我有一个文本数据集.这些数据集由许多行组成,每行由两个按Tab键分隔的句子组成,例如:

I have a text dataset. Those dataset consist of many lines that each lines are consist of two sentences split by tab, like this :

this is string 1, first sentence.    this is string 2, first sentence.
this is string 1, second sentence.    this is string 2, second sentence.

然后我用以下代码分割了数据文本:

and then I have split the datatext by this code :

#file readdata.py
from globalvariable import *
import os


class readdata:
    def dataAyat(self):
        global kalimatayat
        fo = open(os.path.join('E:\dataset','dataset.txt'),"r")
        line = []
        for line in fo.readlines():
            datatxt = line.rstrip('\n').split('\t')
            newdatatxt = [x.split('\t') for x in datatxt]
            kalimatayat.append(newdatatxt)
            print newdatatxt

readdata().dataAyat()

它有效,输出为:

[['this is string 1, first sentence.'],['this is string 2, first sentence.']]
[['this is string 1, second sentence.'],['this is string 2, second sentence.']]
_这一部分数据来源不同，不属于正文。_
-- ==== Sys2Proof/Tests/Slice0.lean ====
section
/-! SUPPORT. Tests of the model, each about one step on a small state, and the witnesses of the statements' hypotheses. -/

namespace Sys2Proof.Tests

open Sys2Proof.Machine Sys2Proof.Safety
set_option Elab.async false

/-- A kernel call of context 0 on a code of 8 words. -/
def kCall : MCall := { ctx := 0, job := 0x1234, kernel := true, codeLen := 8 }
/-- A state in which Cay 0 runs that call. -/
def sMilar : State := { State.reset with cays := [(0, { call := some kCall })] }
/-- The same with g2 at the program scratch less 8. -/
def sStore : State := { State.reset with cays := [(0, { call := some kCall, g := 0 :: 0 :: 0xFFF8#64 :: List.replicate 29 0 })] }
/-- A state whose Cay 0 finds a word at its PC, word 0 of its store. -/
def atWord (s : State) (w : Word) : State := poke s (cayStore 0) (natLe 4 w.toNat)

/-- A word of a register form: rd 1, ra 2, rb 1, a function. -/
def wordOf (major fn : Nat) : Word := BitVec.ofNat 32 (major * 2 ^ 26 + 2 ^ 21 + 2 * 2 ^ 16 + 2 ^ 11 + fn)
/-- A conversion word: vd 1, va 2, a part, destination and source formats. -/
def convWord (src dst part : Nat) : Word := BitVec.ofNat 32 (0x32 * 2 ^ 26 + 2 ^ 21 + 2 * 2 ^ 16 + part * 512 + dst * 32 + src * 2)
/-- Tile 0 cleared for L8. -/
def sTile : State := { State.reset with cays := [(0, { call := some kCall, t := ⟨.l8, clearLanes 4 (-45)⟩ :: List.replicate 7 ⟨.l16, clearLanes 4 (-157)⟩ })] }
/-- g2 at a descriptor of one row of 4 bytes copied from scratch 0x10040 to 0x10080. -/
def sStream : State := { State.reset with
  cays := [(0, { call := some kCall, g := 0 :: 0 :: 0x10000#64 :: List.replicate 29 0 })]
  mem := [(0x10000, 0x40), (0x10002, 1), (0x10008, 0x80), (0x1000A, 1), (0x10018, 1), (0x1001C, 4)] }
/-- The same with indices of 4 bytes at 0x100C0 and limit 1. -/
def sIndexed : State := { sStream with
  mem := [(0x10000, 0x40), (0x10002, 1), (0x10008, 0x80), (0x1000A, 1), (0x10010, 0xC0), (0x10012, 1), (0x10018, 1), (0x1001C, 4), (0x10028, 4), (0x1002C, 1)] }
/-- A call with its last stream active. -/
def sActive : State := { State.reset with cays := [(0, { call := some kCall, streams := [({} : StreamSt), ({} : StreamSt), ({} : StreamSt), { active := true }] })] }
/-- A call whose last stream has one row of 4 bytes left. -/
def sRows : State := { State.reset with
  mem := [(0x10040, 9)]
  cays := [(0, { call := some kCall, streams := [({} : StreamSt), ({} : StreamSt), ({} : StreamSt), { active := true, rows := [(0x10040, 0x10080, 4)] }] })] }
/-- A call of an update entry. -/
def sEntry : State := { State.reset with cays := [(0, { call := some { kCall with kernel := false } })] }
/-- A call that has executed all the instructions of the reset CAY_KLIMIT. -/
def sLimit : State := { State.reset with cays := [(0, { call := some kCall, count := 2 ^ 32 })] }
/-- The command answers the state. -/
def nextIs (i : Instr) (s t : State) : Bool := match exec i s with | .next u => decide (u = t) | _ => false
/-- The command answers a state with the property. -/
def nextHas (i : Instr) (s : State) (p : State → Bool) : Bool := match exec i s with | .next u => p u | _ => false
/-- A state with fields set. -/
def sets (s : State) (l : List (Fld × Nat)) : State := l.foldl (fun s x => setF s x.1 x.2) s
/-- A module in READY at (1, 1, 1) of a torus of 4, H0 up, context 0 open for job 0x1234 on VF 1, its objects 0 to 511. -/
def sReady : State := sets { State.reset with
    bme := [(0, 0), (0, 1)]
    pcie := [(0, { vfs := 32, msixOn := true, unmasked := List.range 8 }), (1, { msixOn := true, unmasked := List.range 17 })] }
  [(TRUST_STATE_STATE, 3), (HOSTIF_PORT_UP 0, 1), (CTX_STATE_STATE 0, 1), (CTX_JOB_JOB 0, 0x1234), (CTX_CFG_VF 0, 1),
    (CTX_SYNC_COUNT 0, 512), (GLOBAL_TORUS_DIM_LEN_X, 4), (GLOBAL_TORUS_DIM_LEN_Y, 4), (GLOBAL_TORUS_DIM_LEN_Z, 4), (GLOBAL_TORUS_DIM_VALID, 1),
    (GLOBAL_COORD_X, 1), (GLOBAL_COORD_Y, 1), (GLOBAL_COORD_Z, 1), (GLOBAL_COORD_VALID, 1)]
/-- Queue 3 of context 0 enabled with 1,024 entries, TAIL 44, RETIRE 40 (the example of R278). -/
def sQueue : State := sets sReady [(QUE_SIZE_LOG2 3, 10), (QUE_CTRL_ENABLE 3, 1), (QUE_TAIL_TAIL 3, 44), (QUE_RETIRE_RETIRE 3, 40)]
/-- The same in fetch run 1, nothing fetched. -/
def sFetch : State := sets { sQueue with queues := [(3, { run := 1 })] } [(QUE_HEAD_HEAD 3, 42)]
/-- Command 40 of queue 3 with these first bytes, fetched. -/
def sFetched (l : List Byte) : State :=
  { sQueue with queues := [(3, { run := 1, cmds := [(40, { bytes := l ++ zeros (64 - l.length) })] })] }
/-- Its bytes. -/
def cmdOf (l : List Byte) : CmdSt := { bytes := l ++ zeros (64 - l.length) }
/-- A wait for object 10 at 1. -/
def waiting : List Byte := [0x0D, 4, 10, 0, 0, 0, 0, 0, 1]
/-- Context 0 with one host window of 256 pages from the base of H0's memory, READ and WRITE; queue 3's rings and mirror in it. -/
def sRings : State := sets sReady [(QUE_SIZE_LOG2 3, 10), (MEM_HOSTWIN_BASE_HI_VALID 0 0, 1), (MEM_HOSTWIN_SIZE_PAGES 0 0, 256),
  (MEM_HOSTWIN_CTRL_READ 0 0, 1), (MEM_HOSTWIN_CTRL_WRITE 0 0, 1), (QUE_RING_HI_ADDR 3, 0x80000000), (QUE_CPL_HI_ADDR 3, 0x80000000),
  (QUE_CPL_LO_ADDR 3, 0x10000 / 16), (QUE_MIRROR_HI_ADDR 3, 0x80000000), (QUE_MIRROR_LO_ADDR 3, 0x20000 / 64)]
/-- The same command started. -/
def startedWith (l : List Byte) : CmdSt := { cmdOf l with started := true }
/-- A state in which it is command 40 of queue 3. -/
def sStarted (l : List Byte) : State := { sQueue with queues := [(3, { run := 1, cmds := [(40, startedWith l)] })] }
/-- Access port 2 up for context 0, a COPY of 16 bytes into HBM whose read of TAG 7 has left. -/
def sAcc : State := sets { sReady with
    access := [(2, { reads := [⟨7, (3, 40), 0, 16, some 0⟩] })]
    copying := [{ cmd := (3, 40), ctx := 0, srcAcc := some 2, dstAcc := none, src := 0, dst := hbmBase, bytes := 16, asked := 16, left := 16 }] }
  [(ACC_STATUS_STATE 2, 3), (HEALTH_PORT_OWNER_VALID 2, 1)]
/-- A frame head with the next number of a fresh port. -/
def fHead : FrameHead := ⟨0, 0, 0x400, ⟨0x020000000001, 1⟩, true, true⟩
/-- A Causeway group descriptor of the module alone: PAIR op 1, format 1, count 1. -/
def aloneDesc : List Byte := natLe 2 0x1234 ++ [0xFF, 0xFF, 2, 2, 0x24, 0, 1, 1, 0, 1, 1, 0, 1, 1, 0, 1, 1, 1] ++ zeros 108
/-- A gradient group descriptor of layer 7 that the module alone owns. -/
def gradDesc : List Byte := natLe 2 0x1234 ++ [7, 0, 1, 2, 0x24, 0, 1, 1, 0, 1, 1, 0, 1, 1, 0, 0, 0, 0, 0, 0, 1] ++ zeros 105
/-- Port +X up with credits on every sub-channel, its neighbours' ports too; three returns pending. -/
def sFabric : State := sets { sReady with
    torus := [(0, { credits := List.replicate 16 100, returns := 8 :: List.replicate 15 0 }), (1, { credits := List.replicate 16 100 })] }
  [(FAB_PORT_STATE_UP 0, 1), (FAB_PORT_STATE_UP 1, 1)]
/-- A DATA_W32 cell on VC1 of job 0x1234 for a coordinate. -/
def xW32 (dest : Coord) : Cell := { dest := dest, type := 1, vc := 1, job := 0x1234, payload := zeros 64 }
/-- The reset state with the rails coming on. -/
def sBoot : State := { State.reset with power := { phase := .starting } }
/-- A group of layer 7 over (1, 1, 1) and (2, 1, 1), its root at an offset. -/
def pairDesc (root : Byte) : List Byte := natLe 2 0x1234 ++ [7, 0, 1, 2, 0x24, 0, 1, 2, root, 1, 1, 0, 1, 1, 0, 0, 0, 0, 0, 0, 1] ++ zeros 105
/-- Port +X up, group 5 with this module as its owner (root 0) or not, a bucket of tag 7 and 256 elements. -/
def sPair (root : Byte) (e : Bucket) : State := { sFabric with
  groups := [(5, ⟨0, pairDesc root⟩)], buckets := [(3, { e with job := 0x1234, tag := 7, ctx := some 0, group := 5, n := 256 })] }
/-- A member with its reservations and its memory. -/
def member : Bucket := { job := 0, tag := 0, created := 0, reserved := true, emReady := true }
/-- A cell of a type for this module, with its first payload bytes. -/
def xHere (type : BitVec 4) (vc : BitVec 3) (l : List Byte) : Cell :=
  { dest := 1057, type := type, vc := vc, job := 0x1234, tag := 7, payload := l ++ zeros (64 - l.length) }
/-- The cell lands, no other waiting before it. -/
def landed (s : State) (p : TorusPort) (x : Cell) : Bool :=
  match arrive s p.val x with | .here u => !behindAtEject u p.val x | _ => false
/-- A key of 4,096 bits whose exponent inverts 65,537 on what is coprime to 3. -/
def testKey : Nat × Nat := (3 ^ 2584, (1 + 35332 * (2 * 3 ^ 2583)) / 65537)
/-- A READY module with a byte in a Cay store and one in its flash. -/
def sFlash : State := { sReady with mem := [(5, 7), (flashBase, 9)] }
/-- One that has lost its reference, port +Y enabled. -/
def sNoRef : State := sets { sReady with power := { refLost := true } } [(LANE_PORT_CTRL_ENABLE 2, 1)]
/-- A READY module on an unconfirmed trial of an image with floor 3 that revokes key slots 0 and 2. -/
def sTrial : State := { sReady with now := 9375000000, rpa := { trial := true, floor := 1 }, boot := { released := true, header := zeros 0x0C ++ [5] ++ zeros 7 ++ [3] ++ zeros 4075 } }
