/-- R145, R146: DECODE inverts the packing. If bytes 1..22 of the kept frame are the packing of sixteen 11-bit values, DECODE ch
answers value ch, for every ch with CH_WINDOW 24 and for every ch but 2, 5, 10 and 13 with CH_WINDOW 16. -/
def Obligations.DecodeInvertsThePacking : Prop :=
  ∀ (s : State) (c : Nat → BitVec 11) (ch : Nat), s.Inv → s.pollRem = 0 → s.vvalid = true → ch ≤ 15 →
    (∀ m < 22, (windowByte s.frameBytes (1 + m)).toNat = packed c / 2 ^ (8 * m) % 256) →
    (s.cfg.chWindow = .w24 ∨ (ch ≠ 2 ∧ ch ≠ 5 ∧ ch ≠ 10 ∧ ch ≠ 13)) →
    exec (.decode ch) s = .next { s with response := some { port := .C, status := .ok, value := (c ch).setWidth 16 } }

/-- R140, R162: DECODE. An index over 15 faults IDX_RANGE, before the frame is looked at; 0..15 with no valid frame since reset
faults NO_FRAME; either way only the fault record and the response change. With a frame kept it answers (OK, the extraction CH_WINDOW
selects) on C and changes nothing else. -/
def Obligations.DecodeChecksTheIndexThenTheFrame : Prop :=
  ∀ (s : State) (ch : Nat), s.pollRem = 0 →
    (ch > 15 → exec (.decode ch) s = .next { s with
      faultCause := s.faultCause ||| 0b0100#4
      faultWord := if s.faultCause = 0 then encode (.decode ch) else s.faultWord
      faultPort := if s.faultCause = 0 then .C else s.faultPort
      response := some { port := .C, status := .fault, value := 3 } }) ∧
    (ch ≤ 15 → s.vvalid = false → exec (.decode ch) s = .next { s with
      faultCause := s.faultCause ||| 0b1000#4
      faultWord := if s.faultCause = 0 then encode (.decode ch) else s.faultWord
      faultPort := if s.faultCause = 0 then .C else s.faultPort
      response := some { port := .C, status := .fault, value := 4 } }) ∧
    (ch ≤ 15 → s.vvalid = true → ∃ v,
      (match s.cfg.chWindow with | .w24 => extract24 ch s | .w16 => extract16 ch s) = .ok v ∧
      exec (.decode ch) s = .next { s with response := some { port := .C, status := .ok, value := v } })

/-! ## RDSTAT (43_status.md) -/

/-- R150 to R155: RDSTAT. A selector 0..8 answers (OK, the word) on C and changes nothing else; each word, field by field. A selector
over 8 faults ILLEGAL, and only the fault record and the response change. -/
def Obligations.RdstatReadsEachStatusWordOrIsIllegal : Prop :=
  ∀ (s : State) (sel : Nat), s.Inv → s.pollRem = 0 →
    (sel ≤ 8 → ∃ v : Word,
      exec (.rdstat sel) s = .next { s with response := some { port := .C, status := .ok, value := v } } ∧
      (sel = 0 → v = s.cntOvf) ∧ (sel = 1 → v = s.cntResync) ∧ (sel = 2 → v = s.cntEnderr) ∧
      (sel = 3 → v = s.cntSumerr) ∧ (sel = 4 → v = s.cntFrame) ∧
      (sel = 5 → v.toNat = s.asmCnt.toNat + 32 * (if s.asmSt = .filling then 1 else 0) +
        64 * (if s.vvalid = true then 1 else 0)) ∧
      (sel = 6 → v.toNat = s.faultCause.toNat + 256 * (if s.faultPort = .C then 1 else 0)) ∧
      (sel = 7 → v = s.faultWord) ∧
      (sel = 8 → v.toNat = s.cfg.k + 256 * (if s.cfg.syncMode = .immediate then 1 else 0) +
        512 * (if s.cfg.chWindow = .w16 then 1 else 0))) ∧
    (sel > 8 → exec (.rdstat sel) s = .next { s with
      faultCause := s.faultCause ||| 0b0001#4
      faultWord := if s.faultCause = 0 then encode (.rdstat sel) else s.faultWord
      faultPort := if s.faultCause = 0 then .C else s.faultPort
      response := some { port := .C, status := .fault, value := 1 } })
我想要做的是使用nltk单词tokenize对这些列表进行tokenize,我期望的输出是这样的:


what I want to do is tokenize those list using nltk word tokenize, and the output I expect is like this :

[['this' , 'is' , 'string' , '1' , ',' , 'first' , 'sentence' , '.'],['this' , 'is' , 'string' , '2' , ',' , 'first' , 'sentence' , '.']]
[['this' , 'is' , 'string' , '1' , ',' , 'second' , 'sentence' , '.'],['this' , 'is' , 'string' , '2' , ',' , 'second' , 'sentence' , '.']]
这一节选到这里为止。